4. De regels voor de subsidiabiliteit van de uitgaven in het kader van de in artikel 3 bedoelde uitgevoerde acties in de lidstaten die worden medegefinancierd uit het Fonds, worden vastgesteld volgens de in artikel 52, lid 2, bedoelde procedure.
Artikel 36
Volledigheid van de betalingen aan de eindbegunstigden
De lidstaten vergewissen zich ervan dat de verantwoordelijke instantie het volledige bedrag van de bijdrage uit overheidsmiddelen zo snel mogelijk aan de eindbegunstigden laat overmaken. Er mogen geen bedragen in mindering worden gebracht of worden ingehouden, noch specifieke extra heffingen of andere heffingen met gelijke werking worden toegepast die het totale bedrag voor de eindbegunstigden verminderen, op voorwaarde dat alle eindbegunstigden voldoen aan alle vereisten inzake de subsidiabiliteit van acties en uitgaven.
Artikel 37
Gebruik van de euro
1. De bedragen in het ontwerp-meerjarenprogramma en de ontwerp-jaarprogramma's van de lidstaten, bedoeld in respectievelijk artikel 18 en artikel 20, gecertificeerde uitgavendeclaraties, betalingsverzoeken, bedoeld in artikel 27, lid 1, onder n), uitgaven als vermeld in de voortgangsverslagen over de uitvoering van het jaarprogramma, bedoeld in artikel 39, lid 4, alsmede het eindverslag over de uitvoering van het jaarprogramma, bedoeld in artikel 51, luiden in euro's.
2. De in artikel 20, lid 5, derde alinea, bedoelde financieringsbesluiten van de Commissie waarbij het jaarprogramma van de lidstaten alsmede vastleggingen en betalingen van de Commissie worden goedgekeurd, luiden in euro's en worden in euro's uitgevoerd.

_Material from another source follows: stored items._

/-- A stream DECOMPRESS (R316, R320, R323). -/
def Chip.streamDecode (c : Chip) (e n iid : Nat) (d : Desc) : Chip :=
  match c.openCtx iid false d with
  | (none, c) => (c.dropCtx iid (d.fld 32 8)).shDone e n d.idx 0x05 0 0 rCtxInvalid 0 0
  | (some x, c) =>
    let (bs, p, got, c) := c.readBuf iid (d.fld 8 8) (d.fld 24 4)
    if got ≠ 0 then (c.dropCtx iid x.addr).shDone e n d.idx got bs.length 0 0 bs.length 0
    else
      let all := x.hist ++ bs
      let dec := decStream d.format (if d.format = 3 then some (d.fld 51 1) else none) all
      let (out, used, stop) := emitGuarded x.limit x.ratio (x.out + d.fld 28 4) dec.made [] 0 0
      let new := out.drop x.out
      let poison := p || x.poison
      let index := dec.indexAt x.hist.length x.out out.length
      let done := dec.done x.hist.length x.out
      match stop with
      | .full =>
        let used := max used x.hist.length
        c.streamOut e n iid d x new poison 0x04 (used - x.hist.length) 0
          { x with hist := all.take used, out := out.length, left := d.fld 24 4 - (used - x.hist.length) }
      | .limit => c.streamOut e n iid d x new poison 0x06 (used - x.hist.length) (0x20 + index * 256) x
      | .ratio => c.streamOut e n iid d x new poison 0x06 (used - x.hist.length) (0x21 + index * 256) x
      | .none =>
        match dec.err with
        | some r => c.streamOut e n iid d x new poison (reasonStatus r) (dec.used - x.hist.length) (r + done * 256) x
        | none => c.streamOut e n iid d x new poison 0 (dec.used - x.hist.length) (done * 256) x

/-- How many parts of a stream are needed for n bytes of output. -/
def partsFor : List (List Byte) → Nat → Nat
  | [], _ => 0
  | p :: t, n => if n = 0 then 0 else 1 + partsFor t (n - p.length)

/-- A stream COMPRESS (R315, R320): the job takes in whole blocks of input until its output buffer is full. -/
def Chip.streamEncode (c : Chip) (e n iid : Nat) (d : Desc) : Chip :=
  match c.openCtx iid true d with
  | (none, c) => (c.dropCtx iid (d.fld 32 8)).shDone e n d.idx 0x05 0 0 rCtxInvalid 0 0
  | (some x, c) =>
    let (bs, p, got, c) := c.readBuf iid (d.fld 8 8) (d.fld 24 4)
    if got ≠ 0 then (c.dropCtx iid x.addr).shDone e n d.idx got bs.length 0 0 bs.length 0
    else
      let all := x.hist ++ bs
      let m := encStream d.format d.level x.total all
      let cap := x.out + d.fld 28 4
      let whole := m.parts.flatten
      let poison := p || x.poison
      if whole.length ≤ cap then c.streamOut e n iid d x (whole.drop x.out) poison 0 bs.length m.check x
      else
        let used := max x.hist.length (min all.length ((partsFor m.parts cap - 1) * m.block))
        c.streamOut e n iid d x ((whole.take cap).drop x.out) poison 0x04 (used - x.hist.length) 0
          { x with hist := all.take used, out := cap, left := d.fld 24 4 - (used - x.hist.length) }

/-! Container jobs (R317-R319, R322). -/

/-- Container DECOMPRESS, block by block (R319): state is input taken, output written, blocks, offset expected next. -/
def Chip.containerDecode (c : Chip) (e n iid : Nat) (d : Desc) (bs : List Byte) (poison : Bool) :
    Nat → Nat → Nat → Nat → Option Nat → Chip
  | 0, _, _, _, _ => c
  | fuel + 1, at_, made, k, expect =>
    let stop (c : Chip) (st reason : Nat) : Chip := c.shDone e n d.idx st at_ made (reason + k * 256) at_ made
    let rest := bs.drop at_
    if rest.isEmpty then stop c (if poison then 0x0A else 0) 0
    else if rest.length < 32 then stop c 0x05 rTruncated
    else
      let alg := bsNat rest 5 1
      let off := bsNat rest 8 8
      let len := bsNat rest 16 4
      let clen := bsNat rest 20 4
      let total := (32 + clen + 31) / 32 * 32
      if bsNat rest 0 4 ≠ containerMagic ∨ bsNat rest 4 1 ≠ 1 ∨ 2 < alg ∨ bsNat rest 6 2 ≠ 0 ∨ len = 0 ∨ 1048576 < len
          ∨ (alg = 0 ∧ clen ≠ len) ∨ 1048576 < clen ∨ (expect ≠ none ∧ expect ≠ some off) then stop c 0x05 rBadHeader
      else if rest.length < 32 + clen then stop c 0x05 rTruncated
      else
        let pay := (rest.drop 32).take clen
        if bsNat rest 28 4 ≠ crcOf polyC 0 (rest.take 28 ++ pay) then stop c 0x05 rBlockCrc
        else match decPayload alg len pay with
          | .error r => stop c (reasonStatus r) r
          | .ok out =>
            let used := min bs.length (at_ + total)
            if d.fld 28 4 < made + len then stop c 0x04 0
            else if d.fld 52 4 ≠ 0 ∧ d.fld 52 4 * 4096 < made + len then stop c 0x06 0x20
            else if d.fld 50 1 ≠ 0 ∧ d.fld 50 1 * used + 65536 < made + len then stop c 0x06 0x21
            else
              let (w, c) := c.writeLines iid (d.fld 16 8 + made) out poison fun _ => none
              if w < out.length then c.shDone e n d.idx 0x03 at_ (made + w) (k * 256) at_ (made + w)
              else if bsNat rest 24 4 ≠ crcOf polyC 0 out then
                c.shDone e n d.idx 0x07 used (made + len) (0x14 + k * 256) used (made + len)
              else Chip.containerDecode c e n iid d bs poison fuel used (made + len) (k + 1) (some (off + len))

/-- A finished container block of a COMPRESS written with its index entry, every earlier block having been written
(R318, R322). A block that ends while the instance is resetting is the job's stop point (R404). -/
def Chip.containerWrite (c : Chip) (r : RingId) : Chip :=
  match r with
  | .sh e n =>
    match c.laneJob e n fun d => d.ready with
    | none => c
    | some d =>
      let iid := c.ringOwner r
      if (c.inst iid).st = .stopped then c
      else
        let size := 2 ^ d.fld 49 1
        let off := d.fld 56 8 + d.consumed
        let len := min size (d.fld 24 4 - d.consumed)
        let (bs, p, got, c) := c.readBuf iid (d.fld 8 8 + d.consumed) len
        let poison := p || d.poison
        if got ≠ 0 then c.shDone e n d.idx got d.consumed d.produced d.info d.consumed d.produced
        else
          let out := containerBlock (d.format = 5) d.level (off % 2 ^ 64) bs
          if d.fld 28 4 < d.produced + out.length then c.shDone e n d.idx 0x04 d.consumed d.produced d.info d.consumed d.produced
          else
            let (w, c) := c.writeLines iid (d.fld 16 8 + d.produced) out poison fun _ => none
            if w < out.length then c.shDone e n d.idx 0x03 d.consumed (d.produced + w) d.info d.consumed d.produced
            else
              let (w2, c) := if d.fld 40 8 = 0 then (16, c)
                else c.writeLines iid (d.fld 40 8 + 16 * d.info) (leBytes off 8 ++ leBytes d.produced 4 ++ leBytes out.length 4) poison fun _ => none
              let consumed := d.consumed + len
              let produced := d.produced + out.length
              if w2 < 16 then c.shDone e n d.idx 0x03 consumed produced (d.info + 1) consumed produced
              else if consumed = d.fld 24 4 then
                c.shDone e n d.idx (if poison then 0x0A else 0) consumed produced (d.info + 1) consumed produced
              else if c.stopping iid then c.shDone e n d.idx 0x09 consumed produced (d.info + 1) consumed produced
              else c.modDesc r d.idx fun d => { d with consumed := consumed, produced := produced, info := d.info + 1, poison := poison }
  | _ => c

/-- COMPRESS of a stream, or of a container, whose blocks then wait to be written in order (R315, R318). -/
def Chip.shCompress (c : Chip) (r : RingId) : Chip :=
  c.withJob r (fun d => decide (d.opcode = 0x10) && !d.resumes && !d.ready) fun c e n iid d =>
    if d.stream then c.streamEncode e n iid d
    else c.modDesc r d.idx fun d => { d with ready := true }

/-- COMPRESS with RESUME (R321). -/
def Chip.shCompressResume (c : Chip) (r : RingId) : Chip :=
  c.withJob r (fun d => decide (d.opcode = 0x10) && d.resumes) fun c e n iid d => c.streamEncode e n iid d

/-- DECOMPRESS (R316, R319). -/
def Chip.shDecompress (c : Chip) (r : RingId) : Chip :=
  c.withJob r (fun d => decide (d.opcode = 0x11) && !d.resumes) fun c e n iid d =>
    if d.stream then c.streamDecode e n iid d
    else
      let (bs, p, got, c) := c.readBuf iid (d.fld 8 8) (d.fld 24 4)
      if got ≠ 0 then c.shDone e n d.idx got bs.length 0 0 bs.length 0
      else c.containerDecode e n iid d bs p (bs.length + 2) 0 0 0 none

/-- DECOMPRESS with RESUME (R321). -/
def Chip.shDecompressResume (c : Chip) (r : RingId) : Chip :=
  c.withJob r (fun d => decide (d.opcode = 0x11) && d.resumes) fun c e n iid d => c.streamDecode e n iid d

/-! Lane faults (R436). -/

/-- A lane detects a fault: it reruns from its checkpoint, which writes the same bytes again; a fault during the rerun
retires the lane, and its work moves to another lane. -/
def Chip.laneFault (c : Chip) (e l : Nat) (again : Bool) : Chip :=
  let y := (c.engine e).lane l
  if y.retired then c
  else
    let c := c.logErr (uShears e) { cls := .corrected, struct := 0x11, indexA := l, owner := (y.job.map (·.1)).getD 0 }
    if again && y.faulted then
      let c := c.modLane e l fun y => { y with job := none, retired := true }
      match y.job with
      | none => c
      | some j => match c.freeLane e with
        | some k => c.modLane e k fun z => { z with job := some j, faulted := false }
        | none => c.modDesc (.sh e j.1) j.2 fun d => { d with started := false }
    else c.modLane e l fun y => { y with faulted := true }

/-- Every lane that runs work of an instance is cut, 8 ms after its reset began (R404, step 6). -/
def Chip.stopCut (c : Chip) (iid status : Nat) : Chip :=
  [0, 1].foldl (fun (c : Chip) e =>
    (List.range 16).foldl (fun (c : Chip) l =>
      match ((c.engine e).lane l).job with
      | some (r, idx) => if c.ringOwner (.sh e r) = iid then
          let d := ((c.ring (.sh e r)).descs.find? fun d => d.idx = idx)
          match d with
          | some d => c.shDone e r idx status d.consumed d.produced d.info 0 0
          | none => c.laneFree e r idx
        else c
      | none => c) c) c

end Sys2Proof.Machine
end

3. De lidstaten die op de datum van het betalingsverzoek de euro niet als munteenheid hebben aangenomen, rekenen de bedragen van de in de nationale munteenheid gedane uitgaven om in euro's. Dit gebeurt aan de hand van de maandelijkse boekhoudkundige wisselkoers voor de euro van de Commissie in de maand waarin de uitgave in de rekeningen van de verantwoordelijke instantie van het betrokken programma is opgenomen. Deze boekhoudkundige wisselkoers wordt maandelijks langs elektronische weg door de Commissie bekendgemaakt.
4. Wanneer de euro de munteenheid van een lidstaat wordt, blijft de in lid 3 beschreven omrekeningsprocedure van toepassing op alle uitgaven die vóór de datum van inwerkingtreding van de vaste omrekeningskoers tussen de nationale munteenheid en de euro zijn opgenomen in de rekeningen van de certificeringsinstantie.
Artikel 38
Vastleggingen
De communautaire begrotingskredieten worden jaarlijks vastgelegd op basis van het in artikel 20, lid 5, derde alinea, bedoelde financieringsbesluit van de Commissie waarbij het jaarprogramma wordt goedgekeurd.
Artikel 39
Betalingen — Voorfinanciering
1. De Commissie betaalt de bijdrage uit het Fonds overeenkomstig de vastleggingen in de begroting.
2. De betalingen gebeuren in de vorm van een voorfinanciering en een saldobetaling. De bijdragen worden betaald aan de door de lidstaat aangewezen verantwoordelijke instantie.
3. Van het bedrag dat in het financieringsbesluit waarbij het jaarprogramma wordt goedgekeurd, wordt toegekend, wordt 50 % binnen 60 dagen na de aanneming van dat besluit aan de lidstaat uitbetaald als voorschot.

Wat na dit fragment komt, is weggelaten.